Белоконь не стала настаивать. Холодно простившись, она повесила трубку.
Зинаида устроилась в ателье. Старичок портной был рад, что она вернулась, но теперь, кроме него в ателье работали ещё три портнихи, и все, как одна, её невзлюбили.
У Зинаиды всё получалось отлично. Ей нравилось шить. Строчки у неё выходили ровными, аккуратными. Портной был очень доволен её работой. Вскоре он доверил ей крой, и тут началось. То ножницы тупились сами собой, то булавки рассыпались по всему ателье, а однажды, в швейную машину, на которой работала Зина, туда, где крепится челночок, засунули дохлую мышь. Зинаида спокойно взяла её за хвостик, да и выкинула.
Наблюдавший за ней поверх очков старый мастер поманил её пальцем.
— Зиночка, дочка, я тут подумал... — сказал он, откашлявшись, — ты не хочешь ли получить образование? Стать конструктором женского платья, например? Я мог бы похлопотать за тебя, в техникуме работает мой ученик!

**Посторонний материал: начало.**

-- ==== Sys2Proof/Laws/State.lean ====
section
/-! SUPPORT. What each update of State does to each field, true by rfl. -/

namespace Sys2Proof.Machine

variable (s : State)

@[simp] theorem State.setFsm_cfg (v : Fsm) : (s.setFsm v).cfg = s.cfg := rfl
@[simp] theorem State.setFsm_ds (v : Fsm) : (s.setFsm v).ds = s.ds := rfl
@[simp] theorem State.setFsm_fsm (v : Fsm) : (s.setFsm v).fsm = v := rfl
@[simp] theorem State.setFsm_lines (v : Fsm) : (s.setFsm v).lines = s.lines := rfl
@[simp] theorem State.setFsm_trace (v : Fsm) : (s.setFsm v).trace = s.trace := rfl
@[simp] theorem State.setFsm_faulted (v : Fsm) : (s.setFsm v).faulted = s.faulted := rfl
@[simp] theorem State.setFsm_completion (v : Fsm) : (s.setFsm v).completion = s.completion := rfl
@[simp] theorem State.setFsm_port (v : Fsm) : (s.setFsm v).port = s.port := rfl
@[simp] theorem State.setFsm_answers (v : Fsm) : (s.setFsm v).answers = s.answers := rfl
@[simp] theorem State.setFsm_panel (v : Fsm) : (s.setFsm v).panel = s.panel := rfl

@[simp] theorem State.setDs_cfg (v : DeviceState) : (s.setDs v).cfg = s.cfg := rfl
@[simp] theorem State.setDs_ds (v : DeviceState) : (s.setDs v).ds = v := rfl
@[simp] theorem State.setDs_fsm (v : DeviceState) : (s.setDs v).fsm = s.fsm := rfl
@[simp] theorem State.setDs_lines (v : DeviceState) : (s.setDs v).lines = s.lines := rfl
@[simp] theorem State.setDs_trace (v : DeviceState) : (s.setDs v).trace = s.trace := rfl
@[simp] theorem State.setDs_faulted (v : DeviceState) : (s.setDs v).faulted = s.faulted := rfl
@[simp] theorem State.setDs_completion (v : DeviceState) : (s.setDs v).completion = s.completion := rfl
@[simp] theorem State.setDs_port (v : DeviceState) : (s.setDs v).port = s.port := rfl
@[simp] theorem State.setDs_answers (v : DeviceState) : (s.setDs v).answers = s.answers := rfl
@[simp] theorem State.setDs_panel (v : DeviceState) : (s.setDs v).panel = s.panel := rfl

@[simp] theorem State.setAnswers_cfg (v : List Answer) : (s.setAnswers v).cfg = s.cfg := rfl
@[simp] theorem State.setAnswers_ds (v : List Answer) : (s.setAnswers v).ds = s.ds := rfl
@[simp] theorem State.setAnswers_fsm (v : List Answer) : (s.setAnswers v).fsm = s.fsm := rfl
@[simp] theorem State.setAnswers_lines (v : List Answer) : (s.setAnswers v).lines = s.lines := rfl
@[simp] theorem State.setAnswers_trace (v : List Answer) : (s.setAnswers v).trace = s.trace := rfl
@[simp] theorem State.setAnswers_faulted (v : List Answer) : (s.setAnswers v).faulted = s.faulted := rfl
@[simp] theorem State.setAnswers_completion (v : List Answer) : (s.setAnswers v).completion = s.completion := rfl
@[simp] theorem State.setAnswers_port (v : List Answer) : (s.setAnswers v).port = s.port := rfl
@[simp] theorem State.setAnswers_answers (v : List Answer) : (s.setAnswers v).answers = v := rfl
@[simp] theorem State.setAnswers_panel (v : List Answer) : (s.setAnswers v).panel = s.panel := rfl

@[simp] theorem State.setPort_cfg (v : List Byte) : (s.setPort v).cfg = s.cfg := rfl
@[simp] theorem State.setPort_ds (v : List Byte) : (s.setPort v).ds = s.ds := rfl
@[simp] theorem State.setPort_fsm (v : List Byte) : (s.setPort v).fsm = s.fsm := rfl
@[simp] theorem State.setPort_lines (v : List Byte) : (s.setPort v).lines = s.lines := rfl
@[simp] theorem State.setPort_trace (v : List Byte) : (s.setPort v).trace = s.trace := rfl
@[simp] theorem State.setPort_faulted (v : List Byte) : (s.setPort v).faulted = s.faulted := rfl
@[simp] theorem State.setPort_completion (v : List Byte) : (s.setPort v).completion = s.completion := rfl
@[simp] theorem State.setPort_port (v : List Byte) : (s.setPort v).port = v := rfl
@[simp] theorem State.setPort_answers (v : List Byte) : (s.setPort v).answers = s.answers := rfl
@[simp] theorem State.setPort_panel (v : List Byte) : (s.setPort v).panel = s.panel := rfl

@[simp] theorem State.setInversion_cfg (v : Bool) : (s.setInversion v).cfg = s.cfg := rfl
@[simp] theorem State.setInversion_ds (v : Bool) : (s.setInversion v).ds = { s.ds with inversion := v } := rfl
@[simp] theorem State.setInversion_fsm (v : Bool) : (s.setInversion v).fsm = s.fsm := rfl
@[simp] theorem State.setInversion_lines (v : Bool) : (s.setInversion v).lines = s.lines := rfl
@[simp] theorem State.setInversion_trace (v : Bool) : (s.setInversion v).trace = s.trace := rfl
@[simp] theorem State.setInversion_faulted (v : Bool) : (s.setInversion v).faulted = s.faulted := rfl
@[simp] theorem State.setInversion_completion (v : Bool) : (s.setInversion v).completion = s.completion := rfl
@[simp] theorem State.setInversion_port (v : Bool) : (s.setInversion v).port = s.port := rfl
@[simp] theorem State.setInversion_answers (v : Bool) : (s.setInversion v).answers = s.answers := rfl
@[simp] theorem State.setInversion_panel (v : Bool) : (s.setInversion v).panel = s.panel := rfl

@[simp] theorem State.setFaulted_cfg (v : Bool) : (s.setFaulted v).cfg = s.cfg := rfl
@[simp] theorem State.setFaulted_ds (v : Bool) : (s.setFaulted v).ds = s.ds := rfl
@[simp] theorem State.setFaulted_fsm (v : Bool) : (s.setFaulted v).fsm = s.fsm := rfl
@[simp] theorem State.setFaulted_lines (v : Bool) : (s.setFaulted v).lines = s.lines := rfl
@[simp] theorem State.setFaulted_trace (v : Bool) : (s.setFaulted v).trace = s.trace := rfl
@[simp] theorem State.setFaulted_faulted (v : Bool) : (s.setFaulted v).faulted = v := rfl
@[simp] theorem State.setFaulted_completion (v : Bool) : (s.setFaulted v).completion = s.completion := rfl
@[simp] theorem State.setFaulted_port (v : Bool) : (s.setFaulted v).port = s.port := rfl
@[simp] theorem State.setFaulted_answers (v : Bool) : (s.setFaulted v).answers = s.answers := rfl
@[simp] theorem State.setFaulted_panel (v : Bool) : (s.setFaulted v).panel = s.panel := rfl

@[simp] theorem State.complete_cfg (st : Status) (r : Result) : (s.complete st r).cfg = s.cfg := rfl
@[simp] theorem State.complete_ds (st : Status) (r : Result) : (s.complete st r).ds = s.ds := rfl
@[simp] theorem State.complete_fsm (st : Status) (r : Result) : (s.complete st r).fsm = s.fsm := rfl
@[simp] theorem State.complete_lines (st : Status) (r : Result) : (s.complete st r).lines = s.lines := rfl
@[simp] theorem State.complete_trace (st : Status) (r : Result) : (s.complete st r).trace = s.trace := rfl
@[simp] theorem State.complete_faulted (st : Status) (r : Result) : (s.complete st r).faulted = s.faulted := rfl
@[simp] theorem State.complete_completion (st : Status) (r : Result) : (s.complete st r).completion = some ⟨st, r⟩ := rfl
@[simp] theorem State.complete_port (st : Status) (r : Result) : (s.complete st r).port = s.port := rfl
@[simp] theorem State.complete_answers (st : Status) (r : Result) : (s.complete st r).answers = s.answers := rfl
@[simp] theorem State.complete_panel (st : Status) (r : Result) : (s.complete st r).panel = s.panel := rfl

@[simp] theorem State.receive_cfg (e : WireEvent) : (s.receive e).cfg = s.cfg := rfl
@[simp] theorem State.receive_ds (e : WireEvent) : (s.receive e).ds = s.ds := rfl
@[simp] theorem State.receive_fsm (e : WireEvent) : (s.receive e).fsm = s.fsm := rfl
@[simp] theorem State.receive_lines (e : WireEvent) : (s.receive e).lines = s.lines := rfl
@[simp] theorem State.receive_trace (e : WireEvent) : (s.receive e).trace = s.trace := rfl
@[simp] theorem State.receive_faulted (e : WireEvent) : (s.receive e).faulted = s.faulted := rfl
@[simp] theorem State.receive_completion (e : WireEvent) : (s.receive e).completion = s.completion := rfl
@[simp] theorem State.receive_port (e : WireEvent) : (s.receive e).port = s.port := rfl
@[simp] theorem State.receive_answers (e : WireEvent) : (s.receive e).answers = s.answers := rfl
@[simp] theorem State.receive_panel (e : WireEvent) : (s.receive e).panel = s.panel.observe s.cfg s.lines.dc e := rfl

@[simp] theorem State.record_cfg (e : WireEvent) : (s.record e).cfg = s.cfg := rfl
@[simp] theorem State.record_ds (e : WireEvent) : (s.record e).ds = s.ds := rfl
@[simp] theorem State.record_fsm (e : WireEvent) : (s.record e).fsm = s.fsm := rfl
@[simp] theorem State.record_lines (e : WireEvent) : (s.record e).lines = s.lines.drive e := rfl
@[simp] theorem State.record_trace (e : WireEvent) : (s.record e).trace = s.trace ++ [e] := rfl
@[simp] theorem State.record_faulted (e : WireEvent) : (s.record e).faulted = s.faulted := rfl
@[simp] theorem State.record_completion (e : WireEvent) : (s.record e).completion = s.completion := rfl
@[simp] theorem State.record_port (e : WireEvent) : (s.record e).port = s.port := rfl
@[simp] theorem State.record_answers (e : WireEvent) : (s.record e).answers = s.answers := rfl
@[simp] theorem State.record_panel (e : WireEvent) : (s.record e).panel = s.panel := rfl

@[simp] theorem State.accept_cfg (e : WireEvent) : (s.accept e).cfg = s.cfg := rfl
@[simp] theorem State.accept_ds (e : WireEvent) : (s.accept e).ds = s.ds := rfl
@[simp] theorem State.accept_fsm (e : WireEvent) : (s.accept e).fsm = s.fsm := rfl
@[simp] theorem State.accept_lines (e : WireEvent) : (s.accept e).lines = s.lines.drive e := rfl
@[simp] theorem State.accept_trace (e : WireEvent) : (s.accept e).trace = s.trace ++ [e] := rfl
@[simp] theorem State.accept_faulted (e : WireEvent) : (s.accept e).faulted = s.faulted := rfl
@[simp] theorem State.accept_completion (e : WireEvent) : (s.accept e).completion = s.completion := rfl
@[simp] theorem State.accept_port (e : WireEvent) : (s.accept e).port = s.port := rfl
@[simp] theorem State.accept_answers (e : WireEvent) : (s.accept e).answers = s.answers := rfl
@[simp] theorem State.accept_panel (e : WireEvent) : (s.accept e).panel = s.panel.observe s.cfg s.lines.dc e := rfl

end Sys2Proof.Machine
end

— Что вы, нет! — испугалась Зинаида, — мне? Учиться в таком возрасте? Да и дети у меня, некогда. Нет, я не могу.
— Какой у тебя возраст! Мне, девяносто два, и то не возраст! Подумай, Зина. Не отказывайся сразу. Это совсем другие возможности, другие деньги... я вижу в тебе талант! — и старик поднял палец вверх.
... Но похлопотать он за Зину не успел: через два дня умер прямо за раскроечным столом. После его смерти Зине пришлось оставить ателье. Портнихи дали понять, что она лишняя.

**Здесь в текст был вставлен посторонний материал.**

-- ==== Sys2Proof/Laws/Lines.lean ====
section
/-! SUPPORT. What whole items do to the line registers (10_state.md R31), and the levels a reset leaves (R39). -/

namespace Sys2Proof.Machine

/-- The lines after an item. -/
def Lines.read (l : Lines) : Item → Lines
  | .cmd _ => { l with cs := true, dc := false }
  | .data _ => { l with cs := true, dc := true }
  | .rst v => { l with rst := v }
  | .bl v => { l with bl := v }
  | .delay _ => l

theorem drive_bytes (l : Lines) (bs : List Byte) : (bs.map WireEvent.tx).foldl Lines.drive l = l := by
  induction bs with
  | nil => rfl
  | cons b bs ih => exact ih

theorem drive_item (l : Lines) (x : Item) : x.events.foldl Lines.drive l = l.read x := by
  cases x with
  | data bs =>
    simp only [Item.events, dataFrame, List.foldl_append, drive_bytes]
    rfl
  | _ => rfl

theorem drive_items (l : Lines) (xs : List Item) : (itemEvents xs).foldl Lines.drive l = xs.foldl Lines.read l := by
  induction xs generalizing l with
  | nil => rfl
  | cons x xs ih => rw [itemEvents_cons, List.foldl_append, drive_item, ih, List.foldl_cons]

/-- Chip-select, once released, is released after whole items. -/
theorem Lines.read_cs {l : Lines} (h : l.cs = true) (xs : List Item) : (xs.foldl Lines.read l).cs = true := by
  induction xs generalizing l with
  | nil => exact h
  | cons x xs ih =>
    apply ih
    cases x with
    | cmd | data => rfl
    | rst | bl | delay => exact h

theorem Lines.read_delay (l : Lines) (n : Nat) : (delayItems n).foldl Lines.read l = l := by
  unfold delayItems
  split <;> rfl

theorem Lines.read_entry (l : Lines) (e : InitEntry) :
    (entryItems e).foldl Lines.read l = ⟨true, !e.data.isEmpty, l.rst, l.bl⟩ := by
  unfold entryItems commandItems
  rw [List.foldl_append, Lines.read_delay]
  cases e.data <;> rfl

theorem Lines.read_entries (l : Lines) (es : List InitEntry) :
    ((es.flatMap entryItems).foldl Lines.read l).rst = l.rst ∧ ((es.flatMap entryItems).foldl Lines.read l).bl = l.bl := by
  induction es generalizing l with
  | nil => exact ⟨rfl, rfl⟩
  | cons e es ih =>
    rw [List.flatMap_cons, List.foldl_append, Lines.read_entry]
    exact ih _

/-- The lines after the whole of a reset. -/
theorem Lines.read_reset {c : Cfg} (h : c.wf = true) (l : Lines) :
    (resetItems c).foldl Lines.read l = ⟨true, false, c.hasRst || l.rst, l.bl⟩ := by
  obtain ⟨hd, d1, d2, d3, d4, d5, d6, ht⟩ := Cfg.initTable_tail h
  rw [resetItems, List.foldl_append]
  have hp : (pulseItems c).foldl Lines.read l = { l with rst := c.hasRst || l.rst } := by
    unfold pulseItems
    split <;> rename_i hr <;> simp [hr, Lines.read]
  rw [hp, initItems, ht]
  simp only [List.flatMap_append, List.flatMap_cons, List.flatMap_nil, List.append_nil, List.foldl_append,
    Lines.read_entry]
  obtain ⟨h1, h2⟩ := Lines.read_entries { l with rst := c.hasRst || l.rst } hd
  simp [h1, h2]

end Sys2Proof.Machine
end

Вскоре она нашла работу в другом ателье и всё чаще вспоминала совет, который дал ей напоследок мудрый портной. Она решила, что как только станет посвободнее, пойдёт учиться на конструктора - модельера.
***
Инессу Пруль разрывали противоречия. Будучи беременной, она не могла оставить привычку курить и дымила немилосердно.
— Инесса, хватит курить. Вредно и тебе, и малышу, — Константин Петрович открыл форточку.

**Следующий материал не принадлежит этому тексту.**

-- ==== Sys2Proof/Laws/Parties.lean ====
section
/-! SUPPORT. What each move can do, what the host sees of an operation, and that the panel's receiving of an operation's
events makes the step whole. -/

namespace Sys2Proof.Machine

variable {s t : State} {x y : Execution}

@[simp] theorem State.present_cfg (s : State) (d : List Byte) : (s.present d).cfg = s.cfg := rfl
@[simp] theorem State.present_ds (s : State) (d : List Byte) : (s.present d).ds = s.ds := rfl
@[simp] theorem State.present_fsm (s : State) (d : List Byte) : (s.present d).fsm = s.fsm := rfl
@[simp] theorem State.present_lines (s : State) (d : List Byte) : (s.present d).lines = s.lines := rfl
@[simp] theorem State.present_trace (s : State) (d : List Byte) : (s.present d).trace = s.trace := rfl
@[simp] theorem State.present_faulted (s : State) (d : List Byte) : (s.present d).faulted = s.faulted := rfl
@[simp] theorem State.present_completion (s : State) (d : List Byte) : (s.present d).completion = none := rfl
@[simp] theorem State.present_port (s : State) (d : List Byte) : (s.present d).port = d := rfl
@[simp] theorem State.present_answers (s : State) (d : List Byte) : (s.present d).answers = s.answers := rfl
@[simp] theorem State.present_panel (s : State) (d : List Byte) : (s.present d).panel = s.panel := rfl

@[simp] theorem State.setPanel_cfg (s : State) (v : Panel) : (s.setPanel v).cfg = s.cfg := rfl
@[simp] theorem State.setPanel_ds (s : State) (v : Panel) : (s.setPanel v).ds = s.ds := rfl
@[simp] theorem State.setPanel_fsm (s : State) (v : Panel) : (s.setPanel v).fsm = s.fsm := rfl
@[simp] theorem State.setPanel_lines (s : State) (v : Panel) : (s.setPanel v).lines = s.lines := rfl
@[simp] theorem State.setPanel_trace (s : State) (v : Panel) : (s.setPanel v).trace = s.trace := rfl
@[simp] theorem State.setPanel_faulted (s : State) (v : Panel) : (s.setPanel v).faulted = s.faulted := rfl
@[simp] theorem State.setPanel_completion (s : State) (v : Panel) : (s.setPanel v).completion = s.completion := rfl
@[simp] theorem State.setPanel_port (s : State) (v : Panel) : (s.setPanel v).port = s.port := rfl
@[simp] theorem State.setPanel_answers (s : State) (v : Panel) : (s.setPanel v).answers = s.answers := rfl
@[simp] theorem State.setPanel_panel (s : State) (v : Panel) : (s.setPanel v).panel = v := rfl

/-! ## The engine's part -/

/-- Whatever an operation does, its events are appended to the trace, the lines follow them, and the panel reads them. -/
theorem exec_emits {i : Instr} (h : exec i s = .next t) : ∃ es, Emits es s t := by
  rw [exec_eq] at h
  obtain ⟨st, r, -, rfl⟩ | ⟨-, -, hs, -⟩ | ⟨-, hs, -⟩ := Plan.run_next h
  · exact ⟨[], emits_nil ⟨rfl, rfl, rfl, rfl, rfl⟩⟩
  · exact ⟨_, hs.1⟩
  · exact ⟨_, hs⟩

/-- Every operation that has a next state ends with a status. -/
theorem exec_ended {i : Instr} (h : exec i s = .next t) : ∃ st, Ended st t := by
  rw [exec_eq] at h
  obtain ⟨st, r, -, rfl⟩ | ⟨-, -, -, -, -, -, he⟩ | ⟨-, -, -, -, hc, -⟩ := Plan.run_next h
  · exact ⟨st, r, rfl⟩
  · exact ⟨_, _, he⟩
  · exact ⟨_, _, hc⟩

/-- The same of a step, but for the port. -/
theorem step_emits (h : step s = .next t) : ∃ es, t.trace = s.trace ++ es ∧ t.lines = es.foldl Lines.drive s.lines ∧
    t.panel = s.panel.watch s.cfg s.lines.dc es ∧ t.cfg = s.cfg := by
  obtain rfl | ⟨i, rest, -, hx⟩ := step_next h
  · exact ⟨[], by simp⟩
  · obtain ⟨es, h1, h2, h3, h4, -⟩ := exec_emits hx
    exact ⟨es, h1, h2, h3, h4⟩

/-- An event is the transport's answer and, if it is *done*, the engine's record of what the panel received. -/
theorem emit_cons {a : Answer} {as : List Answer} (e : WireEvent) (h : s.answers = a :: as) :
    emit e s = match a with
      | .done => .done (((s.setAnswers as).receive e).record e)
      | .failed => .failed (s.setAnswers as) := by
  cases a <;> simp [emit, h, State.accept]

/-! ## Moves -/

theorem hostIssues_eq_some {i : Instr} : hostIssues i x = some y ↔
    x.state.port = [] ∧ i.wf = true ∧ ∃ d, encode i = some d ∧ { x with state := x.state.present d } = y := by
  unfold hostIssues
  split
  · rename_i h; simp [h.1, h.2]
  · rename_i h
    constructor
    · intro h'; cases h'
    · rintro ⟨h1, h2, -⟩; exact absurd ⟨h1, h2⟩ h

theorem engineRuns_eq_some : engineRuns x = some y ↔ x.unread = [] ∧ ∃ t, step x.state = .next t ∧
    ⟨t.setPanel x.state.panel, t.trace.drop x.state.trace.length, x.state.lines⟩ = y := by
  unfold engineRuns
  split
  · rename_i h; cases step x.state <;> simp [h]
  · rename_i h; simp [h]

theorem panelReceives_nil (h : x.unread = []) : panelReceives x = none := by
  unfold panelReceives
  rw [h]

/-- The panel receives any number of events. -/
theorem runMoves_panel (s : State) (es : List WireEvent) (l : Lines) :
    runMoves (List.replicate es.length .panel) ⟨s, es, l⟩ =
      some ⟨s.setPanel (s.panel.watch s.cfg l.dc es), [], es.foldl Lines.drive l⟩ := by
  induction es generalizing s l with
  | nil => rfl
  | cons e es ih =>
    have h := ih (s.setPanel (s.panel.observe s.cfg l.dc e)) (l.drive e)
    rw [List.length_cons, List.replicate_succ]
    refine Eq.trans h ?_
    cases e <;> rfl

/-- A step is the engine's move and then the panel's receiving of every event of it. -/
theorem step_eq_moves (hx : x.unread = []) (h : step x.state = .next t) :
    ∃ y, engineRuns x = some y ∧ runMoves (List.replicate y.unread.length .panel) y = some ⟨t, [], t.lines⟩ := by
  obtain ⟨es, h1, h2, h3, h4⟩ := step_emits h
  have hd : t.trace.drop x.state.trace.length = es := by rw [h1, List.drop_left]
  refine ⟨_, engineRuns_eq_some.mpr ⟨hx, t, h, rfl⟩, ?_⟩
  rw [hd, runMoves_panel, h2]
  congr 2
  cases t
  simp_all [State.setPanel]

end Sys2Proof.Machine
end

— Оставь, Костя. Оставь этот менторский тон... вредно, не вредно! Ещё не хватало, чтобы и ты мне нотации читал, — Инесса затянулась и выпустила сизое облачко прямо ему в лицо.
— А кто ещё тебе читает нотации? — заинтересовался он, но Инесса не удостоив его ответом, уткнулась в журнал, где была напечатана статья Малинина.
Константин Петрович грустно посмотрел на часы с кукушкой. Время обеда давно прошло. В будни он питался в институтской столовой, а в выходные... Инесса не любила и не хотела готовить. Они обычно ходили в кафе или столовку за углом.
— Может, пообедаем? — несмело предложил Константин Петрович.
Она подняла на него насмешливый взгляд.
— Я сыта, поела каши, что осталась с утра. И съела яблоко, что принесла мне Аллочка. Там остались ещё. Хочешь?
— Я просил тебя не общаться с Аллой! Это жена моего врага, — начал закипать Константин Петрович.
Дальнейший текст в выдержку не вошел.